When `nono run` launches a command, it scans the working directory for files matching `includes` before applying the sandbox. File discovery does **not** respect `.gitignore` — this prevents hiding files from verification.

To keep startup latency bounded in large repositories, the scan prunes a small built-in set of regenerable heavy directories such as `.git`, `node_modules`, `target`, `dist`, and common cache directories. Hidden directories are otherwise still scanned. You can extend the skip set for a session with `--skip-dir <name>` or persist it in a profile with `skipdirs`.

```
nono run --profile claude-code -- claude
  -> Scan CWD for files matching includes patterns
  -> For each match:
     -> Compute SHA-256 digest
     -> Check blocklist
     -> Load and verify .bundle
     -> Check publisher identity against trust policy
  -> All pass: proceed with sandbox and exec
  -> Any fail (enforcement=deny): abort with diagnostic
```

## Runtime Interception

The pre-exec scan catches files present at startup. Runtime behavior differs by platform.
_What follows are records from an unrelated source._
/-- The straggler rules at an issue of the run at a PC (R94). -/
def Group.countStrag (g : Group) (pc : Addr) : Group :=
  if g.forced && g.windows.isEmpty then { g with strag := 0, mark := pc, forced := false }
  else if g.headPc == some pc && g.above then { g with strag := g.strag + 1 }
  else { g with strag := 0 }

/-- Move every record of the run to the next slot. -/
def Iss.advance (i : Iss) (g : Group) : Group :=
  { g with recs := g.recs.map fun r => if i.inRun r then { r with pc := nextPc r.pc } else r }

/-- The group at the end of its issue: time, the core's collection ck lost so far (R116), order, windows, straggler
state and moved records. -/
def Iss.close (i : Iss) (g : Group) (passes lost ck : Nat) (move : Group → Group) : Group :=
  let seen := { g with recs := g.recs.map fun r => if i.inRun r then { r with noWatch := false } else r }
  (move { seen.countStrag i.pc with nextAt := i.now + passes, lostAt := lost, lastIssue := ck, windows := i.nextWindows
          }).restStrag

/-- Other groups of the core lose their latches (R52). -/
def State.loseLatches (s : State) (gi core : Nat) : State :=
  { s with groups := s.groups.mapIdx fun j g => if j ≠ gi ∧ g.core = core then { g with latches := [] } else g }

/-- Ck by which the units of this stepping are slower than a latency of the contract (R114; log entry 13). -/
def State.delay (s : State) (lat : Nat) : Nat := spGet 0 s.delays lat

/-- Results of one latency leave the issue: at latency 1 they are there at the next slot, pushes and
longer latencies are in flight, and land at their contract time or, on a slower stepping, later (R112, R114, R220). A
SIG of 13 to 15, which only a hint can name (R58), counts in a flag that nothing reads (DESIGN CHOICE, log entry 64). -/
def State.launch (s : State) (gi ord sig last : Nat) (r : Res) : State :=
  let now := r.ws.filter fun w => !w.isPush
  let later := r.ws.filter RegWrite.isPush
  if r.lat ≤ 1 && s.delay 1 = 0 then
    let s := s.landAll gi ord now
    if later.isEmpty then s
    else s.modGroup gi fun g => { g.sigUp sig r.cnt with wb := g.wb ++ [⟨last + 1, last + 1, ord, sig, r.cnt, later⟩] }
  else if r.cnt = 0 && r.ws.isEmpty then s
  else s.modGroup gi fun g => { g.sigUp sig r.cnt with wb := g.wb ++ [⟨last + Nat.max r.lat 1 + s.delay (Nat.max r.lat 1), last + Nat.max r.lat 1, ord, sig, r.cnt, r.ws⟩] }

/-- A single-stepped group freezes again after its one instruction (R365). -/
def State.stepped (s : State) (i : Iss) : State :=
  match i.g0.step with
  | some j =>
    let pc := ((s.groups[i.gi]?.bind fun g => g.recs[j]?).map Rec.pc).getD (nextPc i.pc)
    s.takeTrap i.gi ⟨0x10, 0, w32 j, j, false⟩ pc
  | none => s

/-- The ck that a run's issue takes (R92, R114, R116, R206): one per range record, one per lane pass, and the
collection ck, stalls and rounds beyond them. -/
def Iss.cost (i : Iss) (gc : Group) (regs : List Nat) (extra : Nat) : Nat :=
  (i.ranges gc).length + (i.passes gc).length + i.conflicts gc regs + i.stalls gc regs + extra

/-- The pair that the line word offers with the run's slot, where it allows dual issue: the class, and the two slots'
fields (R43, R45). -/
def State.pairOf (s : State) (i : Iss) : Option (Nat × IWord × IWord) :=
  (s.codeWalk i.ctx (lineOf i.pc)).bind fun w =>
    let line := s.lineBits i.ci w.2.2
    let lw := lineWord line
    let j := slotOf i.pc
    let cls := (lw.extractLsb' 18 4).toNat
    if j < 4 && lw.getLsbD (14 + j) && decide (1 ≤ cls ∧ cls ≤ 3) then some (cls, slotWord line j, slotWord line (j + 1)) else none

/-- The conditions of R45 on two slots of a pair, issued by some records each: units that match the class, no register or
latch of the first read by the second, distance, flags, windows. -/
def Iss.slotsPair (i : Iss) (cls : Nat) (w1 w2 : IWord) (r1 r2 : List Rec) : Bool :=
  let k1 := (Fields.unpack w1).k
  let k2 := (Fields.unpack w2).k
  match decode w1, decode w2 with
  | .ok x1, .ok x2 =>
    match touches x1, touches x2 with
    | some t1, some t2 =>
      unitsMatch cls (unitsOf r1 t1) (unitsOf r2 t2) && !((readNames k2 t2).any (writeNames k1 t1).contains) &&
        k2.dist == 0#4 && !(k1.sig != 0#4 && k2.wait.getLsbD (k1.sig.toNat - 1)) && k1.hold == 0#2 && k2.hold == 0#2 &&
        i.g.windows.isEmpty
    | _, _ => false
  | _, _ => false

/-- After the first slot the same run stands at the second, and may issue there in the first's ck: its flags, the room of
its own beside what the first slot adds, no late source (R45, R50, R114). -/
def Iss.goesOn (i : Iss) (g : Group) (n1 n2 : Nat) (w2 : IWord) : Bool :=
  let k2 := (Fields.unpack w2).k
  let late : Bool :=
    match decode w2 with
    | .ok x => i.g0.lateFor i.now k2 x
    | .error _ => false
  ((g.pick.map fun p => p.1 == nextPc i.pc && p.2.all i.sel.contains && i.sel.all p.2.contains).getD false) &&
    i.g0.waitMet k2.wait && (if k2.sig = i.k.sig then i.g0.sigUp i.k.sig.toNat n1 else i.g0).flagRoom k2.sig.toNat n2 && !late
### Linux (seccomp-notify)

In [Supervised mode](/cli/features/supervisor), the seccomp-notify supervisor traps every `openat()` syscall. When the target path matches an include pattern, the supervisor verifies the file's bundle before allowing the read. Unsigned, tampered, or blocklisted files are denied with `EPERM`.

The verification result is cached by (path, inode, mtime, size). If any metadata changes, the cache entry is invalidated.

Files that appear mid-session (e.g., via `curl` or `git pull`) are verified on first open. Linux provides true runtime interception.

### macOS (Seatbelt)

On macOS, trust verification is **startup-only**. For each verified file, a literal `(deny file-write-data ...)` rule is emitted in the Seatbelt profile, making the file structurally immutable for the session.

macOS does not have syscall-level file-open interception equivalent to Linux's seccomp-notify. A file matching `includes` that appears after the sandbox is applied will be readable if its parent directory has read access granted.

The macOS enforcement model provides:

* **Integrity of verified files** — kernel-level write-protection prevents tampering
* **Startup gating** — if any existing file fails verification, the sandbox refuses to start
* **No runtime interception** — file existence and verification are evaluated once at startup

## Why Glob Patterns?

Pattern matching keeps the system practical: it avoids requiring every file in the working directory to be signed, and lets you define the verification boundary to match your needs. Common use cases include agent instruction files (`SKILLS*`, `CLAUDE*`), configuration files (`*.cfg`, `*.ini`), scripts (`*.py`, `*.sh`), or any other files your workflow depends on.